───── Provided material ─────

/-- The effect of a shift of `r` with the given result, and the conditions for Zero and for Carry (R45). -/
def ShiftEffect (r : Reg) (result : Nat) (zero carry : Prop) (s t : State) : Prop :=
  (t.read r).toNat = result ∧ (t.flags.zero = true ↔ zero) ∧ t.flags.subtract = false ∧
    t.flags.halfCarry = false ∧ (t.flags.carry = true ↔ carry) ∧ SameRegsBut [r] s t ∧ RaisedNothing s t

/-- R70's table: direction and fill bit of each operation, from the value and the previous Carry flag. The names of its rows rest on decision D19 (log entry 9), SLA's fill bit on decision D17 (log entry 8). -/
def shiftTable : ShiftOp → Direction × (Byte → Bool → Bool)
  | .rlc => (.left, fun v _ => v.getLsbD 7)
  | .rl => (.left, fun _ previous => previous)
  | .sla => (.left, fun _ _ => true)
  | .rrc => (.right, fun v _ => v.getLsbD 0)
  | .rr => (.right, fun _ previous => previous)
  | .sra => (.right, fun v _ => v.getLsbD 7)
  | .srl => (.right, fun _ _ => false)

/-- R70's primitive on bits: `after` is `before` moved by one, `fill` in the vacated position, `out` the bit shifted out. -/
def MovedOneBit (dir : Direction) (before after : Byte) (fill out : Bool) : Prop :=
  match dir with
  | .left => (∀ i, i < 7 → after.getLsbD (i + 1) = before.getLsbD i) ∧ after.getLsbD 0 = fill ∧
      out = before.getLsbD 7
  | .right => (∀ i, i < 7 → after.getLsbD i = before.getLsbD (i + 1)) ∧ after.getLsbD 7 = fill ∧
      out = before.getLsbD 0

/-- The registers a Primary entry may write, with the operand byte as the escape's forwarded code (R49). -/
def writtenBy (op : PrimaryOp) (operand : Byte) : List Reg :=
  match op with
  | .accReg .cp _ => []
  | .accImm .cp => []
  | .accReg _ _ => [.a]
  | .accImm _ => [.a]
  | .inc r => [r]
  | .dec r => [r]
  | .escape =>
    match extendedMap operand with
    | some (.shift _ r) => [r]
    | none => []

/-- The Primary entries that read Carry, or may forward to one that does (R9). -/
def readsCarry : PrimaryOp → Bool
  | .accReg .adc _ | .accReg .sbc _ | .accImm .adc | .accImm .sbc | .escape => true
  | _ => false

/-- The Primary entries that leave Carry as it was (R9, R41, R42). -/
def keepsCarry : PrimaryOp → Bool
  | .inc _ | .dec _ => true
  | _ => false

/-- `n` performances of one instruction, none where one of them stops. -/
def repeated : Nat → Instr → State → Option State
  | 0, _, s => some s
  | n + 1, i, s =>
    match exec i s with
    | .next t => repeated n i t
    | .fault _ => none
    | .refused _ => none

end Sys2Proof.Claims

open Sys2Proof Sys2Proof.Machine

/-- Rows R39 to R44 of the flag table, flags in the order Zero, Subtract, HalfCarry, Carry. The edge value of R41 is the last clause. (R45, the Shift row, is in `ShiftsReduceToThePrimitive`.) -/
def Obligations.FlagTableRows : Prop :=
  ∀ (x y result : Byte) (overflow : Bool) (old : FlagSet),
    flagApply .add x y result overflow old =
      ⟨decide (result.toNat = 0), false, decide (x.toNat % 16 + y.toNat % 16 > 15), overflow⟩ ∧
    flagApply .subtract x y result overflow old =
      ⟨decide (result.toNat = 0), true, decide (x.toNat % 16 < y.toNat % 16), overflow⟩ ∧
    flagApply .compare x y result overflow old =
      ⟨decide (result.toNat = 0), true, decide (x.toNat % 16 < y.toNat % 16), overflow⟩ ∧
    flagApply .increment x y result overflow old =
      ⟨decide (result.toNat = 0), false, decide (x.toNat % 16 = 15), old.carry⟩ ∧
    flagApply .decrement x y result overflow old =
      ⟨decide (result.toNat = 0), false, decide (x.toNat % 16 = 0), old.carry⟩ ∧
    flagApply .and x y result overflow old = ⟨decide (result.toNat = 0), false, true, false⟩ ∧
    flagApply .or x y result overflow old = ⟨decide (result.toNat = 0), false, false, false⟩ ∧
    flagApply .xor x y result overflow old = ⟨decide (result.toNat = 0), false, false, false⟩ ∧
    aluApply add8 0xFF 1 .increment old = (0x00, ⟨true, false, true, old.carry⟩)

/-- R70 with its table (`Claims.shiftTable`), bit by bit, and the Shift row R45. That SLA moves in one 1 is the spec's decision D17 (log entry 8); that `.rl` and `.rr` are the through-carry rows is its decision D19 (log entry 9). `RaisedNothing` speaks of the model's ports (log entries 5 and 6). -/
def Obligations.ShiftsReduceToThePrimitive : Prop :=
  ∀ (op : ShiftOp) (r : Reg) (s : State), ∃ t, exec (shiftInstr op r) s = .next t ∧
    Claims.MovedOneBit (Claims.shiftTable op).1 (s.read r) (t.read r)
      ((Claims.shiftTable op).2 (s.read r) s.flags.carry) t.flags.carry ∧
    t.flags.zero = decide ((t.read r).toNat = 0) ∧ t.flags.subtract = false ∧ t.flags.halfCarry = false ∧
    SameRegsBut [r] s t ∧ RaisedNothing s t

/-- R51 (41_add_sub_compare.md). The code numbers are the spec's decision D2 (log entry 1), not the source's. That the table has these entries is its decision D4 (log entry 3). `RaisedNothing` speaks of the model's ports (log entries 5 and 6). -/
def Obligations.AddRegisterResultAndFrame : Prop :=
  ∀ i code r, (i, code, r) ∈ ([(.addAB, 0x80, .b), (.addAC, 0x81, .c), (.addAD, 0x82, .d), (.addAE, 0x83, .e), (.addAH, 0x84, .h),
      (.addAL, 0x85, .l), (.addAA, 0x87, .a)] : List (Instr × Byte × Reg)) →
    ∀ (operand : Byte) (s : State), decode .primary code operand = .ok i ∧
      ∃ t, exec i s = .next t ∧ Claims.AddEffect s (s.read r).toNat t

/-- R52 (41_add_sub_compare.md). The code numbers are the spec's decision D2 (log entry 1), not the source's. That the table has these entries is its decision D4 (log entry 3). `RaisedNothing` speaks of the model's ports (log entries 5 and 6). -/
def Obligations.AddImmediateResultAndFrame : Prop :=
  ∀ (n : Byte) (s : State), decode .primary 0xC6 n = .ok (.addAD8 n) ∧
    ∃ t, exec (.addAD8 n) s = .next t ∧ Claims.AddEffect s n.toNat t

/-- R53 (41_add_sub_compare.md). The code numbers are the spec's decision D2 (log entry 1), not the source's. That the table has these entries is its decision D4 (log entry 3). `RaisedNothing` speaks of the model's ports (log entries 5 and 6). -/
def Obligations.AddWithCarryRegisterResultAndFrame : Prop :=
  ∀ i code r, (i, code, r) ∈ ([(.adcAB, 0x88, .b), (.adcAC, 0x89, .c), (.adcAD, 0x8A, .d), (.adcAE, 0x8B, .e), (.adcAH, 0x8C, .h),
      (.adcAL, 0x8D, .l), (.adcAA, 0x8F, .a)] : List (Instr × Byte × Reg)) →
    ∀ (operand : Byte) (s : State), decode .primary code operand = .ok i ∧
      ∃ t, exec i s = .next t ∧ Claims.AddEffect s (((s.read r).toNat + s.flags.carry.toNat) % 256) t

/-- R54 (41_add_sub_compare.md). The code numbers are the spec's decision D2 (log entry 1), not the source's. That the table has these entries is its decision D4 (log entry 3). `RaisedNothing` speaks of the model's ports (log entries 5 and 6). -/
def Obligations.AddWithCarryImmediateResultAndFrame : Prop :=
  ∀ (n : Byte) (s : State), decode .primary 0xCE n = .ok (.adcAD8 n) ∧
    ∃ t, exec (.adcAD8 n) s = .next t ∧ Claims.AddEffect s ((n.toNat + s.flags.carry.toNat) % 256) t

/-- R55 (41_add_sub_compare.md). The code numbers are the spec's decision D2 (log entry 1), not the source's. That the table has these entries is its decision D4 (log entry 3). `RaisedNothing` speaks of the model's ports (log entries 5 and 6). -/
def Obligations.SubtractRegisterResultAndFrame : Prop :=
  ∀ i code r, (i, code, r) ∈ ([(.subAB, 0x90, .b), (.subAC, 0x91, .c), (.subAD, 0x92, .d), (.subAE, 0x93, .e), (.subAH, 0x94, .h),
      (.subAL, 0x95, .l), (.subAA, 0x97, .a)] : List (Instr × Byte × Reg)) →
    ∀ (operand : Byte) (s : State), decode .primary code operand = .ok i ∧
      ∃ t, exec i s = .next t ∧ Claims.SubEffect s (s.read r).toNat t

/-- R56 (41_add_sub_compare.md). The code numbers are the spec's decision D2 (log entry 1), not the source's. That the table has these entries is its decision D4 (log entry 3). `RaisedNothing` speaks of the model's ports (log entries 5 and 6). -/
def Obligations.SubtractImmediateResultAndFrame : Prop :=
  ∀ (n : Byte) (s : State), decode .primary 0xD6 n = .ok (.subAD8 n) ∧
    ∃ t, exec (.subAD8 n) s = .next t ∧ Claims.SubEffect s n.toNat t

/-- R57 (41_add_sub_compare.md). The code numbers are the spec's decision D2 (log entry 1), not the source's. That the table has these entries is its decision D4 (log entry 3). `RaisedNothing` speaks of the model's ports (log entries 5 and 6). -/
def Obligations.SubtractWithCarryRegisterResultAndFrame : Prop :=
  ∀ i code r, (i, code, r) ∈ ([(.sbcAB, 0x98, .b), (.sbcAC, 0x99, .c), (.sbcAD, 0x9A, .d), (.sbcAE, 0x9B, .e), (.sbcAH, 0x9C, .h),
      (.sbcAL, 0x9D, .l), (.sbcAA, 0x9F, .a)] : List (Instr × Byte × Reg)) →
    ∀ (operand : Byte) (s : State), decode .primary code operand = .ok i ∧
      ∃ t, exec i s = .next t ∧ Claims.SubEffect s (((s.read r).toNat + s.flags.carry.toNat) % 256) t

/-- R58 (41_add_sub_compare.md). The code numbers are the spec's decision D2 (log entry 1), not the source's. That the table has these entries is its decision D4 (log entry 3). `RaisedNothing` speaks of the model's ports (log entries 5 and 6). -/
def Obligations.SubtractWithCarryImmediateResultAndFrame : Prop :=
  ∀ (n : Byte) (s : State), decode .primary 0xDE n = .ok (.sbcAD8 n) ∧
    ∃ t, exec (.sbcAD8 n) s = .next t ∧ Claims.SubEffect s ((n.toNat + s.flags.carry.toNat) % 256) t

/-- R62 (42_logic.md). The code numbers are the spec's decision D2 (log entry 1), not the source's. That the table has these entries is its decision D4 (log entry 3). `RaisedNothing` speaks of the model's ports (log entries 5 and 6). -/
def Obligations.AndRegisterResultAndFrame : Prop :=
  ∀ i code r, (i, code, r) ∈ ([(.andAB, 0xA0, .b), (.andAC, 0xA1, .c), (.andAD, 0xA2, .d), (.andAE, 0xA3, .e), (.andAH, 0xA4, .h),
      (.andAL, 0xA5, .l), (.andAA, 0xA7, .a)] : List (Instr × Byte × Reg)) →
    ∀ (operand : Byte) (s : State), decode .primary code operand = .ok i ∧
      ∃ t, exec i s = .next t ∧ Claims.LogicEffect (· && ·) true s (s.read r) t

/-- R63 (42_logic.md). The code numbers are the spec's decision D2 (log entry 1), not the source's. That the table has these entries is its decision D4 (log entry 3). `RaisedNothing` speaks of the model's ports (log entries 5 and 6). -/
def Obligations.AndImmediateResultAndFrame : Prop :=
  ∀ (n : Byte) (s : State), decode .primary 0xE6 n = .ok (.andAD8 n) ∧
    ∃ t, exec (.andAD8 n) s = .next t ∧ Claims.LogicEffect (· && ·) true s n t

/-- R64 (42_logic.md). The code numbers are the spec's decision D2 (log entry 1), not the source's. That the table has these entries is its decision D4 (log entry 3). `RaisedNothing` speaks of the model's ports (log entries 5 and 6). -/
def Obligations.XorRegisterResultAndFrame : Prop :=
  ∀ i code r, (i, code, r) ∈ ([(.xorAB, 0xA8, .b), (.xorAC, 0xA9, .c), (.xorAD, 0xAA, .d), (.xorAE, 0xAB, .e), (.xorAH, 0xAC, .h),
      (.xorAL, 0xAD, .l), (.xorAA, 0xAF, .a)] : List (Instr × Byte × Reg)) →
    ∀ (operand : Byte) (s : State), decode .primary code operand = .ok i ∧
      ∃ t, exec i s = .next t ∧ Claims.LogicEffect Bool.xor false s (s.read r) t

/-- R65 (42_logic.md). The code numbers are the spec's decision D2 (log entry 1), not the source's. That the table has these entries is its decision D4 (log entry 3). `RaisedNothing` speaks of the model's ports (log entries 5 and 6). -/
def Obligations.XorImmediateResultAndFrame : Prop :=
  ∀ (n : Byte) (s : State), decode .primary 0xEE n = .ok (.xorAD8 n) ∧
    ∃ t, exec (.xorAD8 n) s = .next t ∧ Claims.LogicEffect Bool.xor false s n t

/-- R66 (42_logic.md). The code numbers are the spec's decision D2 (log entry 1), not the source's. That the table has these entries is its decision D4 (log entry 3). `RaisedNothing` speaks of the model's ports (log entries 5 and 6). -/
def Obligations.OrRegisterResultAndFrame : Prop :=
  ∀ i code r, (i, code, r) ∈ ([(.orAB, 0xB0, .b), (.orAC, 0xB1, .c), (.orAD, 0xB2, .d), (.orAE, 0xB3, .e), (.orAH, 0xB4, .h),
      (.orAL, 0xB5, .l), (.orAA, 0xB7, .a)] : List (Instr × Byte × Reg)) →
    ∀ (operand : Byte) (s : State), decode .primary code operand = .ok i ∧
      ∃ t, exec i s = .next t ∧ Claims.LogicEffect (· || ·) false s (s.read r) t

/-- R67 (42_logic.md). The code numbers are the spec's decision D2 (log entry 1), not the source's. That the table has these entries is its decision D4 (log entry 3). `RaisedNothing` speaks of the model's ports (log entries 5 and 6). -/
def Obligations.OrImmediateResultAndFrame : Prop :=
  ∀ (n : Byte) (s : State), decode .primary 0xF6 n = .ok (.orAD8 n) ∧
    ∃ t, exec (.orAD8 n) s = .next t ∧ Claims.LogicEffect (· || ·) false s n t

/-- R59 (41_add_sub_compare.md). The code numbers are the spec's decision D2 (log entry 1), not the source's. That the table has these entries is its decision D4 (log entry 3). `RaisedNothing` speaks of the model's ports (log entries 5 and 6). -/
def Obligations.CompareRegisterResultAndFrame : Prop :=
  ∀ i code r, (i, code, r) ∈ ([(.cpAB, 0xB8, .b), (.cpAC, 0xB9, .c), (.cpAD, 0xBA, .d), (.cpAE, 0xBB, .e), (.cpAH, 0xBC, .h),
      (.cpAL, 0xBD, .l), (.cpAA, 0xBF, .a)] : List (Instr × Byte × Reg)) →
    ∀ (operand : Byte) (s : State), decode .primary code operand = .ok i ∧
      ∃ t, exec i s = .next t ∧ Claims.CompareEffect s (s.read r).toNat t

/-- R60 (41_add_sub_compare.md). The code numbers are the spec's decision D2 (log entry 1), not the source's. That the table has these entries is its decision D4 (log entry 3). `RaisedNothing` speaks of the model's ports (log entries 5 and 6). -/
def Obligations.CompareImmediateResultAndFrame : Prop :=
  ∀ (n : Byte) (s : State), decode .primary 0xFE n = .ok (.cpAD8 n) ∧
    ∃ t, exec (.cpAD8 n) s = .next t ∧ Claims.CompareEffect s n.toNat t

─────

Task goal -> Using the entries shown above, reproduce verbatim the lines from the line bearing "(.sbcAD8 n) ∧" to the line bearing "def Obligations.AndRegisterResultAndFrame : Prop", inclusive.

Exercise output ->
  ∀ (n : Byte) (s : State), decode .primary 0xDE n = .ok (.sbcAD8 n) ∧
    ∃ t, exec (.sbcAD8 n) s = .next t ∧ Claims.SubEffect s ((n.toNat + s.flags.carry.toNat) % 256) t

/-- R62 (42_logic.md). The code numbers are the spec's decision D2 (log entry 1), not the source's. That the table has these entries is its decision D4 (log entry 3). `RaisedNothing` speaks of the model's ports (log entries 5 and 6). -/
def Obligations.AndRegisterResultAndFrame : Prop :=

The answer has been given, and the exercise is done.